══ STORED DATA ══

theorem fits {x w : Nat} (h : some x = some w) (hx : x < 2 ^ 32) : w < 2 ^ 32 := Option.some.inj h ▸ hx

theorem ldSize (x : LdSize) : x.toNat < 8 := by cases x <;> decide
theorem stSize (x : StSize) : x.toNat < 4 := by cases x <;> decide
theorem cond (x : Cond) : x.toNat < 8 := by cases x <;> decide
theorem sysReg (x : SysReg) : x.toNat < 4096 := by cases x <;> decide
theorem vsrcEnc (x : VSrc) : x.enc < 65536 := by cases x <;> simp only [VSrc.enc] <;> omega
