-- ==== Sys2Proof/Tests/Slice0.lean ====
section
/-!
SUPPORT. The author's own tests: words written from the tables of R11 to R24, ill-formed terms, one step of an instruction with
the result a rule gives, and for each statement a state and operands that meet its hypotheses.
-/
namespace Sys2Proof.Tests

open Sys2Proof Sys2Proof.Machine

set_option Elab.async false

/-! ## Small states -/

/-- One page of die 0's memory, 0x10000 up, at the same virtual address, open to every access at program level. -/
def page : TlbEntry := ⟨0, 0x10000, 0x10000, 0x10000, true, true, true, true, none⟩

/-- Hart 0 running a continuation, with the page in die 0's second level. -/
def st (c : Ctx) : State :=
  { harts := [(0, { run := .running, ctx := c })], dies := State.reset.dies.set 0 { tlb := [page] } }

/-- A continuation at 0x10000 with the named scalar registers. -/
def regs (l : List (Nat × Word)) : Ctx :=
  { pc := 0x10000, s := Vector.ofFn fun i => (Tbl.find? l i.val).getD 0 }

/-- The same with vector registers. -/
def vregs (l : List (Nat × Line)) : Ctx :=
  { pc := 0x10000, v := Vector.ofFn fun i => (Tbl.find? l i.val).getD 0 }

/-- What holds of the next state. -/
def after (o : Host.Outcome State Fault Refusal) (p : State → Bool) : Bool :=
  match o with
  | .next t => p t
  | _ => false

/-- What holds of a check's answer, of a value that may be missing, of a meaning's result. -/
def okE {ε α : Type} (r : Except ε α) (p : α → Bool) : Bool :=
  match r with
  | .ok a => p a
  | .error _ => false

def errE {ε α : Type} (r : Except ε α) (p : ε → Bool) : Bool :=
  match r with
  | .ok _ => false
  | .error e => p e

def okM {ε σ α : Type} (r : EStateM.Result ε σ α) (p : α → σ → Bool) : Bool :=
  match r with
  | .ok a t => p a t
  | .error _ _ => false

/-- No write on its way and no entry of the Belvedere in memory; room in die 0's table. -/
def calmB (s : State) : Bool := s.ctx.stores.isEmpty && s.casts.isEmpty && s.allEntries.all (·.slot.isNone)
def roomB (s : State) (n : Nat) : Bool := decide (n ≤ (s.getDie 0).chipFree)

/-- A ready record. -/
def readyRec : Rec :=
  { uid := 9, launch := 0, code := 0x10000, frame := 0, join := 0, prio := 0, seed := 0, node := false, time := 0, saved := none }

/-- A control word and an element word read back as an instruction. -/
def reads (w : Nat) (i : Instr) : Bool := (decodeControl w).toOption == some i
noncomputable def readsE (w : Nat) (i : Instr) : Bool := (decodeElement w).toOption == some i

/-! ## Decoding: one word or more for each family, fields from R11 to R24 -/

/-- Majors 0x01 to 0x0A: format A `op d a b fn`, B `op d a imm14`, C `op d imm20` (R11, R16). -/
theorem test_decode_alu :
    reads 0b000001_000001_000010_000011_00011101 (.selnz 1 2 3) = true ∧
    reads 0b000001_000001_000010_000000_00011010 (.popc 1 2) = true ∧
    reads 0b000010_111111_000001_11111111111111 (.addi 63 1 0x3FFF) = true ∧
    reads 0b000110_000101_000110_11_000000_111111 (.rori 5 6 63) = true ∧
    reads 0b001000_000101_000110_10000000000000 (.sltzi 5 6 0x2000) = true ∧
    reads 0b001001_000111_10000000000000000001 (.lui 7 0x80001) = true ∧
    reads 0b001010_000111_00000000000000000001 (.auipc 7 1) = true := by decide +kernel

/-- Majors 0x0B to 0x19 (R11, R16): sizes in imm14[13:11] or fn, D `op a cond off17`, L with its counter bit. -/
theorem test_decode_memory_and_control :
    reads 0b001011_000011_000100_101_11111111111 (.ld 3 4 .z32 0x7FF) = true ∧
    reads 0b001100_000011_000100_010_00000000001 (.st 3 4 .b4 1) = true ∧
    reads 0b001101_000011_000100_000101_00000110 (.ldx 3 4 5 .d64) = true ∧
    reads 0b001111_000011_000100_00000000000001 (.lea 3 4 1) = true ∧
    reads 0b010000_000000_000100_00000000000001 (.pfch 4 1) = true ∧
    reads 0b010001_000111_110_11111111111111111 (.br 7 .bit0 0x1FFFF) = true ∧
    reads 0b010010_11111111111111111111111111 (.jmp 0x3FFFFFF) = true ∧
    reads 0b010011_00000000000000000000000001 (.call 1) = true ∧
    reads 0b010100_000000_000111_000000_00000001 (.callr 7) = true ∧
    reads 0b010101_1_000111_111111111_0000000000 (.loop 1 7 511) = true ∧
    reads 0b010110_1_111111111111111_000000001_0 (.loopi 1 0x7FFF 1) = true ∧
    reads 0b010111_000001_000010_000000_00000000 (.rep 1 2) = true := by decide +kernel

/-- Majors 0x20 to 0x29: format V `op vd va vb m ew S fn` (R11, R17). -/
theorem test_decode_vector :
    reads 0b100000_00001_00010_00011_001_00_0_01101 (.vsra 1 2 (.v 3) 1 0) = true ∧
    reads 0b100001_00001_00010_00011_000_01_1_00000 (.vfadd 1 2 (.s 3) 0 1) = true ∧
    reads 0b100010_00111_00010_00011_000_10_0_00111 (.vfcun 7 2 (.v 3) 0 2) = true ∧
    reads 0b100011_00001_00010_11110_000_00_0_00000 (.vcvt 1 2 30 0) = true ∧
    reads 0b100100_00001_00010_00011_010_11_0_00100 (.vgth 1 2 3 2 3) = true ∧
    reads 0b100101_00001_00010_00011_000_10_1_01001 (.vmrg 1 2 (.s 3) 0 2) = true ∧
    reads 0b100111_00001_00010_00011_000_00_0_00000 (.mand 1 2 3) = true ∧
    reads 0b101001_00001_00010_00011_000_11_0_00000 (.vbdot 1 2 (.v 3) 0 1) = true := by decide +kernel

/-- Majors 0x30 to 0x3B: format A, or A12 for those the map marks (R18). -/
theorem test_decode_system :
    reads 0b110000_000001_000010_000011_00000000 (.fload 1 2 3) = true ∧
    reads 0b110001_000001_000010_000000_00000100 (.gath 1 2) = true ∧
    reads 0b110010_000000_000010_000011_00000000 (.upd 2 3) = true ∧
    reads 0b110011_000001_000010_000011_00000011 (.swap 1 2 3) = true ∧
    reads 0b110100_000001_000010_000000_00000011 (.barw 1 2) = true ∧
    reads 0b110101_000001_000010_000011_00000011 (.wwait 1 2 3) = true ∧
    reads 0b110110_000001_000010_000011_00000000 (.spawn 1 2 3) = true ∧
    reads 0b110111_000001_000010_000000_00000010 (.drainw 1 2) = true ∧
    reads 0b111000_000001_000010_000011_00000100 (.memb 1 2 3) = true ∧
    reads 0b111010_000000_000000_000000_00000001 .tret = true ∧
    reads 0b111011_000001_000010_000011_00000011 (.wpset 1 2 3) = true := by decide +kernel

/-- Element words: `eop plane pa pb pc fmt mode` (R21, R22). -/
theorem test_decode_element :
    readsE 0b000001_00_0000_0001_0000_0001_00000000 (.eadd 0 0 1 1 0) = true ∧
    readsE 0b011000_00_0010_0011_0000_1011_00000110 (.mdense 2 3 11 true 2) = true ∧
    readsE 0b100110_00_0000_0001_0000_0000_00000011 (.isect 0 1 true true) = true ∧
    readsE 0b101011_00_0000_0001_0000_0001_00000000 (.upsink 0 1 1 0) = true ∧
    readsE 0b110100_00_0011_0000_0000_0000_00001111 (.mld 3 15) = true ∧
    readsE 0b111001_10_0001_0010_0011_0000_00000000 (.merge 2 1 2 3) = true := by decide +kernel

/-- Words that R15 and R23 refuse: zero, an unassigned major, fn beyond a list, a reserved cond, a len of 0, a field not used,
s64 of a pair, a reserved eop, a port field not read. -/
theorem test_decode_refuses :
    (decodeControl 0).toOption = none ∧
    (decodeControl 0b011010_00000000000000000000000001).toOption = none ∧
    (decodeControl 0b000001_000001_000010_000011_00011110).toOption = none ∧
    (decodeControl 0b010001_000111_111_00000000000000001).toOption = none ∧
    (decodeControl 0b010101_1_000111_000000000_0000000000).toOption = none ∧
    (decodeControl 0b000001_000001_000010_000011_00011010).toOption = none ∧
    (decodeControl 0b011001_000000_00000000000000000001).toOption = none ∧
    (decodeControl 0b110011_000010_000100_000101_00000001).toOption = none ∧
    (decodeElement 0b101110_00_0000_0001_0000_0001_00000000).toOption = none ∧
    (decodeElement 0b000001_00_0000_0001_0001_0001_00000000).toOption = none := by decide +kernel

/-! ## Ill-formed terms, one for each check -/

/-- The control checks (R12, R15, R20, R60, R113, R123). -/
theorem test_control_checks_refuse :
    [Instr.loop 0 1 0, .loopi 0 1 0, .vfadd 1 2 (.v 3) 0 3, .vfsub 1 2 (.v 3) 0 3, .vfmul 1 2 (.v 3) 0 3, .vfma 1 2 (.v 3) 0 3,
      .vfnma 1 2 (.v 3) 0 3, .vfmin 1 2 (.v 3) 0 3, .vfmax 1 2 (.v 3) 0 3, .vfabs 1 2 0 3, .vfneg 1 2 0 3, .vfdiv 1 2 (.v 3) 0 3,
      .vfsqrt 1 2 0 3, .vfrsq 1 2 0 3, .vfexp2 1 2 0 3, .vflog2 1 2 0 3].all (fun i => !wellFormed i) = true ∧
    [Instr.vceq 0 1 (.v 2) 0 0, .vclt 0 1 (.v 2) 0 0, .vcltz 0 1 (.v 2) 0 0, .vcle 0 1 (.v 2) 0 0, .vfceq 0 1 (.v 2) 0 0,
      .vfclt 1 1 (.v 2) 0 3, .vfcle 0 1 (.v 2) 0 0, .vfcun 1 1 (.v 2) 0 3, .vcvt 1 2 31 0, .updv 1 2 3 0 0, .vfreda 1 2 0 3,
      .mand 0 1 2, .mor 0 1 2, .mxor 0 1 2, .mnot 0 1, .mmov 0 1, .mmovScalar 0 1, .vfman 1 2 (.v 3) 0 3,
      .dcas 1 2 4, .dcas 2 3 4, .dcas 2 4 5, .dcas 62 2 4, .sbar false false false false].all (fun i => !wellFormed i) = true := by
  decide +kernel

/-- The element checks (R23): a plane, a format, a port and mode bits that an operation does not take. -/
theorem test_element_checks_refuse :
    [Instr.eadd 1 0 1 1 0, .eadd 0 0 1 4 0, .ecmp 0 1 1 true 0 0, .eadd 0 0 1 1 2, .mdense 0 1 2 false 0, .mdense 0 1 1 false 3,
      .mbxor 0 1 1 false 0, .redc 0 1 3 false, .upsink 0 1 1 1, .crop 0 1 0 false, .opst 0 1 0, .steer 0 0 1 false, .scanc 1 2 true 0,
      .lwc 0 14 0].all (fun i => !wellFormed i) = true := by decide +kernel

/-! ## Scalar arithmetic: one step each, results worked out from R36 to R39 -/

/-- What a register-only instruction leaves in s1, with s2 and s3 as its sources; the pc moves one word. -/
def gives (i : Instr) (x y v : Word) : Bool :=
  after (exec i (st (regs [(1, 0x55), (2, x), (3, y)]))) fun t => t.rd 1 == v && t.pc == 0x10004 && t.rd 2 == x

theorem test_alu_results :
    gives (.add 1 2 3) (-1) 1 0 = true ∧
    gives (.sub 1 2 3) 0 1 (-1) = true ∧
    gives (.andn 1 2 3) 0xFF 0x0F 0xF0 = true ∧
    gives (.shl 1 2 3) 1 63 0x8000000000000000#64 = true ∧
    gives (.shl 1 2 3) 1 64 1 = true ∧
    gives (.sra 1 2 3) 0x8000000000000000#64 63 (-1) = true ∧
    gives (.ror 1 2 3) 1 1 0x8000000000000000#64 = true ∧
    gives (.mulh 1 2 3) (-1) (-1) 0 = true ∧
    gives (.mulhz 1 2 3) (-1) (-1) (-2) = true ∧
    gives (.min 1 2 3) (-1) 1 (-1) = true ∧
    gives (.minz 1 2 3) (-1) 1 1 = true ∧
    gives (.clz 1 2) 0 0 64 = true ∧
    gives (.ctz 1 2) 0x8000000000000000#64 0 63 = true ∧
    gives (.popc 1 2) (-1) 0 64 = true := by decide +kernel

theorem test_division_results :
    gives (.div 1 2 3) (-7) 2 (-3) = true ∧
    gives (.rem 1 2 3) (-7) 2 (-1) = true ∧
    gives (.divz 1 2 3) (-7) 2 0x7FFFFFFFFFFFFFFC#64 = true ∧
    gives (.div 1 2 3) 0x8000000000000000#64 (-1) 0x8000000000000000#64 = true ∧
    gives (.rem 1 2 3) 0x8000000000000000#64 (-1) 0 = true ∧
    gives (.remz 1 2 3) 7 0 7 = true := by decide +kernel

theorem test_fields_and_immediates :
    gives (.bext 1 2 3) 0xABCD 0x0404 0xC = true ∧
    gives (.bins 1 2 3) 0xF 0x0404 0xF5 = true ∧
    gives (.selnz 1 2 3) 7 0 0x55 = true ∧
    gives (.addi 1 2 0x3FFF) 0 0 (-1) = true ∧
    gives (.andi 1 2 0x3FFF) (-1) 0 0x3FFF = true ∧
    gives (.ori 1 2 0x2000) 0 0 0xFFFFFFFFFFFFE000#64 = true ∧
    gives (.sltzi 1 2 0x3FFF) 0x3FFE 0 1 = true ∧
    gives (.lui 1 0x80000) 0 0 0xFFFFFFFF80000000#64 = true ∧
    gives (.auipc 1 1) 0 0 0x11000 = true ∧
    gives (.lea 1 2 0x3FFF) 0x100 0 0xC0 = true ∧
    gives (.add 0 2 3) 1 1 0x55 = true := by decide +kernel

═══

## YOUR GOAL
Return only the lines between the one holding "reads 0b110010_000000_000010_000011_00000000 (.upd" and the one holding "reads 0b111000_000001_000010_000011_00000100 (.memb", inclusive, exactly as they appear above.

## EXERCISE RESULT
    reads 0b110010_000000_000010_000011_00000000 (.upd 2 3) = true ∧
    reads 0b110011_000001_000010_000011_00000011 (.swap 1 2 3) = true ∧
    reads 0b110100_000001_000010_000000_00000011 (.barw 1 2) = true ∧
    reads 0b110101_000001_000010_000011_00000011 (.wwait 1 2 3) = true ∧
    reads 0b110110_000001_000010_000011_00000000 (.spawn 1 2 3) = true ∧
    reads 0b110111_000001_000010_000000_00000010 (.drainw 1 2) = true ∧
    reads 0b111000_000001_000010_000011_00000100 (.memb 1 2 3) = true ∧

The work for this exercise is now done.